*** Begin section ***

/-- A notice is dropped: MBSTAT.LOST counts it, saturating (R391). -/
def Core.countLost (c : Core) : Core :=
  let n := min (fld c.csr.mbstat 47 32 + 1) 0xFFFF
  { c with csr := { c.csr with mbstat := BitVec.ofNat 64 (n * 2 ^ 32) } }

/-- Post a message in its row collector. A park message always has its entry (R391). -/
def State.post (s : State) (die : Nat) (m : Msg) : State :=
  let d := s.die die
  if m.kind = kindPark ∨ d.sharedRoom m.row then s.setDie { d with rows := d.rows ++ [m] }
  else s.modCore (.sup die) Core.countLost

/-- A notice of an engine about a core's operation (R388, R389): the fault's code, MAL and detail, and AUX. -/
def State.noticeOf (s : State) (c : Core) (f : Flt) (aux : Word) : State :=
  s.post (dieOf c.who) (c.message kindNotice f.code.num f.mal (f.detail &&& 0xFFFFFFFFFFFFF) aux)

/-- A notice of a code. -/
def State.notice (s : State) (c : Core) (code : Code) (detail aux : Word) : State :=
  s.noticeOf c { code := code, detail := detail } aux

/-- A notice of an engine's fault: AUX is the poisoned line of POISON, else the transfer id (R389). -/
def State.noticeFlt (s : State) (c : Core) (f : Flt) (id : Word) : State :=
  s.noticeOf c f (if f.code = .poison then f.aux else id)

/-! ## Physical space (R142, R143, R415) -/

/-- The module and the local address of a physical address. -/
def modOf (pa : Nat) : Nat := pa / 2 ^ 47
def lpaOf (pa : Nat) : Nat := pa % 2 ^ 47
/-- The end of HBM: 768 * 10^9. -/
def hbmEnd : Nat := 768000000000
/-- The first address of device register space. -/
def devBase : Nat := 0x700000000000
/-- The home stack, its die, and the slice and set of an L2 that cache an address (R143). -/
def stackOf (pa : Nat) : Nat := lpaOf pa / 4096 % 16
def homeDie (pa : Nat) : Nat := stackOf pa / 2
def l2Slice (pa : Nat) : Nat := Nat.xor (lpaOf pa / 128 % 32) (lpaOf pa / 65536 % 32)
def l2Set (pa : Nat) : Nat := lpaOf pa / 4096 % 1024

/-- The module's own id. -/
def State.self (s : State) : Nat := s.ports.modid.toNat

/-- The other modules of the domain. -/
def State.otherModules (s : State) : List Nat := Config.domain.filter fun m => m != s.self && decide (m < 256)

/-- The address lies on another module. -/
def State.foreign (s : State) (pa : Nat) : Bool := modOf pa != s.self

/-! ## Links (R417) -/

/-- The first link at or above h, counting cyclically, that is up: LMAP[h] (R417). -/
def State.linkAt (s : State) (h : Nat) : Option Nat :=
  ((List.range 32).map fun i => (h + i) % 32).find? fun n => s.ports.linkup.getLsbD n

/-- The hash of a line's address (R417). -/
def linkHash (pa : Nat) : Nat := Nat.xor (lpaOf pa / 128 % 32) (lpaOf pa / 4096 % 32)

/-- The link that a message takes: a line's by its hash, else the lowest that is up; Ethernet takes none (R417). -/
def State.linkOf (s : State) : FabMsg → Option Nat
  | .inv _ l | .invack _ l | .get _ l _ | .grant _ l _ | .poison _ l | .wback _ l _ => s.linkAt (linkHash (l * 128))
  | .load pa _ | .atomic _ pa _ _ _ | .store pa _ => s.linkAt (linkHash pa)
  | .frame _ _ _ => none
  | _ => s.linkAt 0

/-- Send a message on the fabric. DEDUCED: log entry 54. -/
def State.send (s : State) (m : FabMsg) : State :=
  { s with ports := { s.ports with sent := s.ports.sent ++ [(s.linkOf m, m)] } }

/-- Raise a host vector: at the bridging module an interrupt, elsewhere a NOTICE message (R426).
DEDUCED: log entry 38. PRESUMED: log entry 5. -/
def State.raise (s : State) (v : Nat) : State :=
  let n := 32 * (s.ports.modid.toNat % 64) + v
  { s with ports :=
      if Config.bridging then { s.ports with vectors := s.ports.vectors ++ [n] } else (s.send (.notice n)).ports }

/-- PSCTL.PST (R421). -/
def Ports.pst (p : Ports) : Nat := fld p.psctl 3 2

/-- Whether memory at a physical address can be reached (R142, R174, R415); in state off no HBM answers (R421). -/
def State.reach (s : State) (pa : Nat) (detail : Word) : Res Unit :=
  let no := Res.bad { code := .protect, detail := detail }
  if 256 ≤ modOf pa ∨ hbmEnd ≤ lpaOf pa then no
  else if s.foreign pa then (if s.ports.linkup = 0 then no else .ok ())
  else if s.ports.failed.getLsbD (8 + stackOf pa) then no
  else if s.ports.pst = 3 then .wait
  else if s.ports.ready.getLsbD (8 + stackOf pa) then .ok ()
  else .wait

/-- The line is poisoned (R192). -/
def State.poisoned (s : State) (pa : Nat) : Bool := s.poison.contains (pa / 128)

/-- The POISON fault of an access (R193): the access address, and the line's physical address. -/
def poisonFlt (detail : Word) (pa : Nat) : Flt :=
  { code := .poison, detail := detail, aux := BitVec.ofNat 64 (pa / 128 * 128) }

/-! ## Translation (R396 to R399) -/

/-- The entry translates an address. -/
def Tlb.covers (t : Tlb) (asid va : Nat) : Bool := t.asid == asid && t.va / 2 ^ t.bits == va / 2 ^ t.bits

/-- The physical address under an entry. -/
def Tlb.phys (t : Tlb) (va : Nat) : Nat := t.pa + va % 2 ^ t.bits

/-- What a page permits, to a tile task or to the dispatch engine (R145, R398). -/
def Tlb.permits (t : Tlb) (tile : Bool) (k : Kind) : Bool :=
  (t.u || !tile) && match k with
  | .rd => t.l
  | .wr => t.w && !t.imm
  | .at_ => t.l && t.w && !t.imm
  | .ex => t.x

/-- The bits below which a level's index lies, its mask, and the size of the table below it (R396). -/
def levelShift : Nat → Nat
  | 0 => 39 | 1 => 30 | 2 => 21 | _ => 16
def levelEntries : Nat → Nat
  | 0 => 8192 | 1 => 512 | 2 => 512 | _ => 32
def nextSize : Nat → Nat
  | 0 => 4096 | 1 => 4096 | _ => 256

/-- The physical address of the entry of a table that a walk reads. -/
def entryAt (level va table : Nat) : Nat := table + 8 * (va / 2 ^ levelShift level % levelEntries level)

/-- The physical address of an address space's entry in the table of a die's ASTAB (R396). -/
def State.rootAt (s : State) (die asid : Nat) : Nat := fld (s.getCore (.sup die)).csr.astab 55 19 * 2 ^ 19 + 8 * asid

/-- The walk from a table of level `4 - fuel`, in the state in which its entries have been read (R397, R398). -/
def State.walkFrom (s : State) (asid va : Nat) : Nat → Nat → Res Tlb
  | 0, _ => .bad { code := .xlate, detail := BitVec.ofNat 64 va, mal := true }
  | fuel + 1, table =>
    let level := 3 - fuel
    let detail := BitVec.ofNat 64 va
    let ea := entryAt level va table
    let mal : Res Tlb := .bad { code := .xlate, detail := detail, mal := true }
    (s.reach ea detail).andThen fun _ =>
    if s.poisoned ea then .bad { code := .poison, detail := detail, aux := BitVec.ofNat 64 ea }
    else
      let e := s.mem.word ea
      if e.getLsbD 0 = false then .bad { code := .xlate, detail := detail }
      else if fld e 63 56 ≠ 0 then mal
      else if e.getLsbD 1 then
        let pa := fld e 55 12 * 4096
        if level = 0 ∨ fld e 11 9 ≠ 0 ∨ fld e 6 5 = 0 ∨ pa % 2 ^ levelShift level ≠ 0 then mal
        else .ok
          { asid := asid, va := va / 2 ^ levelShift level * 2 ^ levelShift level, bits := levelShift level, pa := pa
            u := e.getLsbD 8, imm := e.getLsbD 7, scope := if s.foreign pa then .sys else scopeOf (fld e 6 5)
            x := e.getLsbD 4, w := e.getLsbD 3, l := e.getLsbD 2 }
      else
        let next := fld e 55 8 * 256
        if level = 3 ∨ fld e 7 2 ≠ 0 ∨ next % nextSize level ≠ 0 then mal
        else s.walkFrom asid va fuel next

/-- A walk of a die's walkers: the address-space table of its supervisor's ASTAB, then four levels (R396, R398). It is
taken in the state in which its entries have been read. -/
def State.walk (s : State) (die asid va : Nat) : Res Tlb :=
  let detail := BitVec.ofNat 64 va
  let ea := s.rootAt die asid
  (s.reach ea detail).andThen fun _ =>
  if s.poisoned ea then .bad { code := .poison, detail := detail, aux := BitVec.ofNat 64 ea }
  else
    let e := s.mem.word ea
    if e.getLsbD 0 = false then .bad { code := .xlate, detail := detail }
    else if fld e 63 56 ≠ 0 ∨ fld e 15 1 ≠ 0 then .bad { code := .xlate, detail := detail, mal := true }
    else s.walkFrom asid va 4 (fld e 55 12 * 4096)

/-- The translation that a die holds for a cluster: its micro-TLB, then the L2 TLB. -/
def State.tlbFind (s : State) (die cid asid va : Nat) : Option Tlb :=
  match (s.cluster cid).tlb.find? fun t => t.covers asid va with
  | some t => some t
  | none => (s.die die).tlb.find? fun t => t.covers asid va

/-- Check the attributes and the place of a translated access (R142, R398, R415). -/
def State.checkPage (s : State) (tile : Bool) (k : Kind) (va : Nat) (t : Tlb) : Res (Tlb × Nat) :=
  if t.permits tile k then (s.reach (t.phys va) (BitVec.ofNat 64 va)).andThen fun _ => .ok (t, t.phys va)
  else .bad { code := .protect, detail := BitVec.ofNat 64 va }

/-- Translate an access of a tile core's task (R141, R174, R398, R399). `inline` walks at once on a miss: engines and
the settling of a park do so; a thread waits for PAGE_TABLE_WALK. -/
def State.translateTile (s : State) (id asid : Nat) (inline : Bool) (k : Kind) (va : Nat) : Res (Tlb × Nat) :=
  if 2 ^ 52 ≤ va then .bad { code := .xlate, detail := BitVec.ofNat 64 va }
  else
    let die := dieOfCluster (clusterOf id)
    match s.tlbFind die (clusterOf id) asid va with
    | some t => s.checkPage true k va t
    | none => if inline then (s.walk die asid va).andThen (s.checkPage true k va) else .wait

/-- Translate an access that a die's dispatcher makes in an address space. -/
def State.translateDie (s : State) (die asid : Nat) (k : Kind) (va : Nat) : Res (Tlb × Nat) :=
  if 2 ^ 52 ≤ va then .bad { code := .xlate, detail := BitVec.ofNat 64 va }
  else match (s.die die).tlb.find? fun t => t.covers asid va with
  | some t => s.checkPage false k va t
  | none => (s.walk die asid va).andThen (s.checkPage false k va)

/-- The attributes under which a supervisor core reaches memory: it has no L1, so none of them matters (R430). -/
def supPage : Tlb :=
  { asid := 0, va := 0, bits := 56, pa := 0, u := false, imm := false, scope := .cl, x := true, w := true, l := true }

/-- Translate an access of an agent. A supervisor core's address is physical; device register space is answered as
reached (R430). -/
def State.translate (s : State) (a : Agent) (asid : Nat) (inline : Bool) (k : Kind) (va : Nat) : Res (Tlb × Nat) :=
  match a with
  | .tile id => s.translateTile id asid inline k va
  | .sup _ =>
    if 2 ^ 56 ≤ va then .bad { code := .xlate, detail := BitVec.ofNat 64 va }
    else if modOf va < 256 ∧ devBase ≤ lpaOf va then .ok (supPage, va)
    else (s.reach va (BitVec.ofNat 64 va)).andThen fun _ => .ok (supPage, va)

/-- Memory of another module, known by its physical address alone. -/
def State.farPa (s : State) (pa : Nat) : Bool := s.foreign pa && decide (modOf pa < 256) && decide (lpaOf pa < hbmEnd)

/-- A page as a thread's access finds it. Inside a transaction, an access to memory of another module aborts with REMOTE
before any link is asked for (R297). DEDUCED: log entry 6. -/
def State.checkPageTx (s : State) (tx : Bool) (k : Kind) (va : Nat) (t : Tlb) : Res (Tlb × Nat) :=
  if tx && s.farPa (t.phys va) && t.permits true k then .ok (t, t.phys va) else s.checkPage true k va t

/-- Translate a thread's access, inside a transaction or outside. -/
def State.translateTx (s : State) (a : Agent) (asid : Nat) (inline tx : Bool) (k : Kind) (va : Nat) : Res (Tlb × Nat) :=
  match a with
  | .tile id =>
    if 2 ^ 52 ≤ va then .bad { code := .xlate, detail := BitVec.ofNat 64 va }
    else
      let die := dieOfCluster (clusterOf id)
      match s.tlbFind die (clusterOf id) asid va with
      | some t => s.checkPageTx tx k va t
      | none => if inline then (s.walk die asid va).andThen (s.checkPageTx tx k va) else .wait
  | .sup _ => if tx && s.farPa va then .ok (supPage, va) else s.translate a asid inline k va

*** End section ***

Activity → Above are the records. Print exactly, and only, the lines from the line with "let next := fld e 55 8 * 256" to the line with "else s.walkFrom asid va fuel next", both inclusive.

Solution to the exercise →
        let next := fld e 55 8 * 256
        if level = 3 ∨ fld e 7 2 ≠ 0 ∨ next % nextSize level ≠ 0 then mal
        else s.walkFrom asid va fuel next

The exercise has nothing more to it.